COMMENTARY | During debates over the federal budget, including the recent debt ceiling debacle, conservative defenders of maintaining tax cuts for wealthy individuals have frequently groused that nearly half of all American working families pay no taxes.
This statement is true, on surface, but there are several problems in the manner in which it is presented.
First, we should take note of a clarification offered by Donald Marron, director of the Urban-Brookings Tax Policy Center. Marron wrote, "The true fact -- about half of Americans do not pay federal income taxes -- often gets transmogrified in public discourse into the decidedly untrue claim that half of Americans pay no taxes. That simply isn't so. There are many other taxes in our fair land, including payroll taxes, excise taxes, sales taxes, state income taxes, and property taxes. Most people who don't pay federal income taxes still encounter some of these other taxes."
A second problem is that conservatives portray the lack of tax payments as yet another symbol of excessive and expensive liberal policy, when in fact conservatives were instrumental.
A report from the Marguuerite Casey Foundation is among many sources that tell the whole historical story. Daniel Patrick Moynihan, a socialist and eventual U.S. senator, in 1969 suggested to President Nixon the concept of a "negative income tax" through which the working poor would receive tax rebates. The business sector supported this idea as an alternative to ongoing pressure for a higher minimum wage. Nixon dubbed Moynihan's idea as the Family Assistance Plan, but he had trouble getting approval from Congress until he tweaked it into the Earned Income Tax Credit, which eventually was passed after President Ford took over during the post-impeachment year of 1975.
The prime beneficiaries of the Earned Income Tax Credit have household incomes of $15,000 or less, although families making up to $40,000 can receive smaller benefits. Recipients often work as nurse aides, big-box store employees, or in other minimum wage jobs with hours that intentionally are restricted to below 40 weekly hours so that employers may refrain from offering health insurance.

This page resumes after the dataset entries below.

/-- The mode of a new part, or the status that refuses it (25 R364). -/
def commMode (fl op : Nat) (t : Tag) : Except Nat Bool :=
  let fallback := fl / 4 % 2 == 1
  if fl % 2 == 0 then .ok false
  else if fl / 2 % 2 == 1 then (if fallback then .ok false else .error 2)
  else if switchReduces op t && fl / 8 % 2 == 0 then .ok true
  else if fallback then .ok false else .error 3

/-- Bytes that parts reserve in a virtual channel's pool of a die's engine (25 R366). -/
def State.poolUsed (s : State) (die vc : Nat) : Nat :=
  (s.comms.filter fun c => c.die == die && c.vc == vc).foldl (fun a c => a + 2 * c.chunk) 0

/-- What CCOMM writes (25 R363). -/
def ccommResult (own : Nat) (c : CommPart) (p : PlaneId) : Word :=
  BitVec.ofNat 64 (c.num * 256 + b2n c.mode * 2 ^ 16 + c.rank own p % 2 ^ 16 * 2 ^ 32)

/-- The issuing strand joins a part. -/
def CommPart.join (c : CommPart) (p : PlaneId) (coh : Nat) : CommPart :=
  if c.members.any fun m => m.plane == p && m.coh == coh then
    { c with members := c.members.map fun m => if m.plane == p && m.coh == coh then { m with inn := true } else m }
  else { c with members := c.members ++ [⟨p, coh, 0, 0, 0, true⟩] }

/-- CCOMM (25 R362, R363). -/
def execCcomm (d a : XReg) (s : State) : Out :=
  let w := collWord d a 0 0 0
  .next (
    if (s.getX a).toNat % 8 != 0 then s.illOp w
    else match s.readBytes (s.getX a) 64 with
      | .error e => s.memTrap e
      | .ok (bs, s') => match commDesc? bs with
        | none => s.illOp w
        | some (slot, fl, c0) => match s'.me.groupSlot (BitVec.ofNat 2 slot) with
          | none => s.illOp w
          | some e =>
            if !c0.pkgs.contains s'.pkg then s.illOp w
            else match s'.comms.find? fun c => c.entry == e && c.key == c0.key with
              | some c =>
                if c.raw != c0.raw then s'.retX d 4 4
                else
                  let s := s'.modComm c.num fun c => c.join s'.cur s'.me.coh
                  s.retX d (ccommResult s.pkg c s.cur) 4
              | none =>
                let planes := (s'.group e).members
                let die := if planes.any fun p => decide (p.val < 256) then 0 else 1
                match commMode fl c0.op c0.tag, (List.range 64).find? fun k => s'.comms.all fun c => c.num != k with
                | .error st, _ => s'.retX d (BitVec.ofNat 64 st) 4
                | .ok _, none => s'.retX d 1 4
                | .ok mode, some num =>
                  if 2 ^ 20 < s'.poolUsed die c0.vc + 2 * c0.chunk then s'.retX d 5 4
                  else
                    let c := { c0 with num := num, entry := e, mode := mode, die := die, planes := planes }
                    let s : State := { s' with comms := s'.comms ++ [c.join s'.cur s'.me.coh] }
                    s.retX d (ccommResult s.pkg c s.cur) 4)

/-- Event COMMUNICATOR_JOIN: the part of a package has come to exist with an equal descriptor (25 R362). -/
def execCommunicatorJoin (c pkg : Nat) (s : State) : Out :=
  .next (s.modComm c fun x => if x.pkgs.contains pkg && !x.joined.contains pkg then { x with joined := x.joined ++ [pkg] } else x)

/-! ### Operations -/

/-- The communicator that an operation of plane p is on. -/
def State.commOfOp (s : State) (o : AOp) : Option Nat :=
  match o.kind with
  | .cstart c => some c.comm
  | .csend k _ _ => (((s.plane o.plane).streams[k]?).join).map (·.comm)
  | .cfetch k _ _ => (((s.plane o.plane).streams[k]?).join).map (·.comm)
  | _ => none
/-- Whether plane p has an operation or an open stream on a communicator (25 R365). -/
def State.commBusy (s : State) (p : PlaneId) (num : Nat) : Bool :=
  s.ops.any (fun o => o.plane == p && s.commOfOp o == some num) ||
    (s.plane p).streams.toList.any fun o => match o with | some st => st.comm == num && !st.shut | none => false

/-- The ordinal's job in a part. -/
def CommPart.job? (c : CommPart) (ord : Nat) : Option CollJob := c.jobs.find? fun j => j.ord == ord
/-- A job changed, made where it is not there. -/
def CommPart.modJob (c : CommPart) (ord : Nat) (f : CollJob → CollJob) : CommPart :=
  if c.jobs.any fun j => j.ord == ord then { c with jobs := c.jobs.map fun j => if j.ord == ord then f j else j }
  else { c with jobs := c.jobs ++ [f ⟨ord, none, [], [], 0, []⟩] }
/-- The stream of an ordinal. -/
def CommPart.stream? (c : CommPart) (ord : Nat) : Option CommStream := c.streams.find? fun j => j.ord == ord
/-- A stream changed, made where it is not there. -/
def CommPart.modStream (c : CommPart) (ord : Nat) (f : CommStream → CommStream) : CommPart :=
  if c.streams.any fun j => j.ord == ord then { c with streams := c.streams.map fun j => if j.ord == ord then f j else j }
  else { c with streams := c.streams ++ [f ⟨ord, none, [], []⟩] }

/-- The operations of an ordinal end with a status, where none has ended them before. -/
def CollJob.stop (st : Nat) (j : CollJob) : CollJob := if j.status.isSome then j else { j with status := some st }
/-- A record of PATTERN, ROOT and COUNT joins a job: MISMATCH where one differs (25 R370). -/
def CollJob.record (rank : Nat) (r : List Nat) (j : CollJob) : CollJob :=
  let j' := { j with recs := j.recs ++ [(rank, r)] }
  if j.recs.all fun x => x.2 == r then j' else j'.stop 1
/-- A stream's record joins (25 R372). -/
def CommStream.record (rank : Nat) (r : List Nat) (j : CommStream) : CommStream :=
  { j with recs := j.recs ++ [(rank, r)], status := if (j.recs.all fun x => x.2 == r) || j.status.isSome then j.status else some 1 }

/-- The streams of the planes that a communicator's stream ends: reads return zero pieces, contributions are discarded (25 R372, R377,
R378). -/
def State.endStream (s : State) (num ord : Nat) : State :=
  { s with planes := s.planes.map fun p => { p with streams := p.streams.map fun o => match o with
      | some st => if st.comm == num && st.ord == ord then some { st with zero := true, arrived := [], out := [] } else o
      | none => none } }
/-- A stream of a communicator ends with a status. -/
def State.stopStream (s : State) (num ord st : Nat) : State :=
  (s.modComm num fun c => c.modStream ord fun j => { j with status := some (j.status.getD st) }).endStream num ord

/-- Elements of the data that an operation's chunks divide, and elements of a member's SRC and DST (25 R367, R370). -/
def collData (pat n count : Nat) : Nat := if pat == 1 then n * count else if pat == 5 then 0 else count
def collSrc (pat root rank n count : Nat) : Nat := if pat == 5 || (pat == 3 && rank != root) then 0 else collData pat n count
def collDst (pat root rank n count : Nat) : Nat :=
  if pat == 5 || (pat == 4 && rank != root) then 0 else if pat == 2 then n * count else count

/-- CSTART (25 R370, R371). -/
def execCstart (d a b : XReg) (n : TReg) (s : State) : Out :=
  let w := collWord d a b 4 (0#2 ++ n)
  .next (match s.commOf s.cur ((s.getX a).toNat % 256) with
    | none => s.illOp w
    | some (c, m) =>
      if (s.getX b).toNat % 8 != 0 then s.illOp w
      else match s.readBytes (s.getX b) 64 with
        | .error e => s.memTrap e
        | .ok (bs, s') =>
          let f (o n : Nat) : Nat := fieldAt bs o n
          let pat := f 0 1
          let root := f 2 2
          let src := f 8 8
          let dst := f 16 8
          let count := f 24 8
          let tile := f 32 4
          let acnt := f 40 8
          let cnt := f 48 8
          let es := tagBytes c.tag
          let size := c.size s'.pkg
          let rank := c.rank s'.pkg s'.cur
          let sb := collSrc pat root rank size count * es
          let db := collDst pat root rank size count * es
          let counts := if cnt == 0 then 0 else if c.cntblk then (db / es + 31) / 32 else db / es
          if 5 < pat || f 1 1 != 0 || f 4 4 != 0 || f 36 4 != 0 || f 56 8 != 0 || size ≤ root || (root != 0 && pat != 3 && pat != 4) ||
              src % es != 0 || dst % es != 0 || 2 ^ 34 < count || (count == 0) != (pat == 5) || (pat == 5 && (src != 0 || dst != 0)) ||
              (pat == 3 && rank != root && src != 0) || (pat == 4 && rank != root && dst != 0) || tile % 64 != 0 || acnt % 8 != 0 ||
              cnt % 2 != 0 || (cnt != 0 && !c.nanskip) || (extentsMeet src sb dst db && !(pat == 0 && src == dst)) then s.illOp w
          else match joinWalks [s'.walkRange s'.myAgent .read src sb, s'.walkRange s'.myAgent .write dst db,
              s'.walkRange s'.myAgent .write cnt (2 * counts), s'.walkExtent s'.myAgent .rmw true acnt (if acnt == 0 then 0 else 8)] with
            | .error e => s.memTrap e
            | .ok xl =>
              if !s'.canIssue n 1 then s.illOp w
              else if !s'.releaseReady then s
              else
                let ord := m.issued + 1
                let op : CollStart := ⟨c.num, ord, pat, root, src, dst, count, tile, acnt, cnt, sb, db, [], xl⟩
                let s := (s'.issueOp n (.cstart op)).modMember s'.cur c.num fun m => { m with issued := ord }
                (s.modComm c.num fun c => c.modJob ord (CollJob.record rank [pat, root, count])).retX d (BitVec.ofNat 64 (ord % 2 ^ 32)) 4)

/-! ### Reduction -/

/-- Whether an element of the communicator's type is a NaN. -/
def CommPart.isNan (c : CommPart) (x : Nat) : Bool := match tagFp? c.tag with | some f => (f.value x).isNan | none => false

/-- Whether a contribution counts under NANSKIP: element by element, or by blocks of 32 (25 R369). -/
def validAt (c : CommPart) (xs : List Nat) (i : Nat) : Bool :=
  if !c.nanskip then true
  else if c.cntblk then !((xs.drop (i / 32 * 32)).take 32).any c.isNan
  else match xs[i]? with | some x => !c.isNan x | none => true

/-- How many of the contributions to an output that is copied are valid at element i; `ys` are the elements from `lo` on, each with the
rank it comes from (25 R369). -/
def CommPart.validCopies (c : CommPart) (ys : List (Nat × Nat)) (lo i : Nat) : Nat :=
  if c.cntblk then
    let block := (ys.drop (i / 32 * 32 - lo)).take 32
    ((block.map (·.1)).eraseDups.filter fun r => block.all fun y => y.1 != r || !c.isNan y.2).length
  else match ys[i - lo]? with | some y => b2n !(c.isNan y.2) | none => 0

/-- The reduction of the contributions to one element, each with whether it is valid (25 R368, R369). -/
def reduceElem (c : CommPart) (free : Nat) (vs : List (Nat × Bool)) : Nat :=
  let good := (vs.filter (·.2)).map (·.1)
  match tagFp? c.tag with
  | none =>
    match good with
    | [] => 0
    | v :: us => combine free c.op c.tag v (us.map fun u => ⟨u, 0, 0, 0, []⟩)
  | some f =>
    if good.isEmpty then 0
    else if good.any fun x => (f.value x).isNan then f.canonicalNan
    else if c.op == 0 then
      let terms := vs.map fun x => if x.2 then x.1 else 0
      match terms with
      | [] => 0
      | v :: us => combine free 0 c.tag v (us.map fun u => ⟨u, 0, 0, 0, []⟩)
    else match good with
      | [] => 0
      | v :: us => us.foldl (fun a u => fpMinMaxQuiet f (c.op == 2) a u) v

/-- The bytes of SRC read so far of a rank. -/
def CollJob.gotOf (j : CollJob) (rank : Nat) : List Byte := match j.got.find? fun x => x.1 == rank with | some x => x.2 | none => []

/-- Elements lo to hi − 1 of the output of the member of a rank, and the number of valid contributions to each; none where a
contribution has not come (25 R368 to R370). -/
def CommPart.output (c : CommPart) (own free : Nat) (j : CollJob) (pat root rank count lo hi : Nat) : Option (List (Nat × Nat)) :=
  let es := tagBytes c.tag
  let size := c.size own
  let elems (r : Nat) : List Nat := let bs := j.gotOf r; unitsOf es (bs.length / es) bs
  let total := if pat == 2 then size * count else count
  let need := if c.cntblk then min total ((hi + 31) / 32 * 32) else hi
  let copied (of : Nat → Nat × Nat) : Option (List (Nat × Nat)) :=
    let lo' := if c.cntblk then lo / 32 * 32 else lo
    ((List.range (need - lo')).mapM fun i => let x := of (lo' + i); ((elems x.1)[x.2]?).map fun v => (x.1, v)).map fun ys =>
      ((ys.drop (lo - lo')).take (hi - lo)).mapIdx fun i y => (y.2, c.validCopies ys lo' (lo + i))
  match pat with
  | 2 => copied fun i => (i / count, i % count)
  | 3 => copied fun i => (root, i)
  | _ =>
    let off := if pat == 1 then rank * count else 0
    let parts := (List.range size).map fun r => ((elems r).drop off).take count
    if parts.all fun p => decide (need ≤ p.length) then
      some ((List.range (hi - lo)).map fun i =>
        let vs := parts.map fun p => ((p[lo + i]?).getD 0, validAt c p (lo + i))
        (reduceElem c (free + i) vs, (vs.filter (·.2)).length))
    else none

In addition, with a bipartisan political focus on "family values," families receive child credits and child care credits that preclude them from paying federal income taxes, or that at least sharply reduce their payments. Middle-income folks qualify along with lower-income household heads.
President Reagan was a big fan of tax credits for the working poor, viewing them as incentives to say on the job. President Clinton, he who carried out his pledge to "end welfare as we know it," declared in 1993 that any American who was willing to work 40 hours a week should be rewarded with resources to keep their families out of poverty, or at least as things turned out, closer to the poverty income cap.
But in the midst of today's anti-tax fervor, few Americans, especially the tea partiers, seem aware of this history in which their hero, Ronald Reagan, played an integral part.
Beyond that, some people simply are ignorant. Clint Stretch, a policy expert for Deloite Taxes, reports that some critics simply compare the gross pay to the take-home pay on their weekly stubs and calculate the difference as their federal income tax, apparently failing to realize that other deductions may range from 401(k) investments to employee health care premiums to state and local taxes.
I don't know about you, but to me, that's pretty stupid. These are some of the same folks who complain that today's kids are poorly educated. These are some of the same folks who complain that because of liberal policies, or even because of President Obama, half of Americans aren't paying federal income taxes. How wrong, how sneeringly and selfishly wrong, can they possibly be?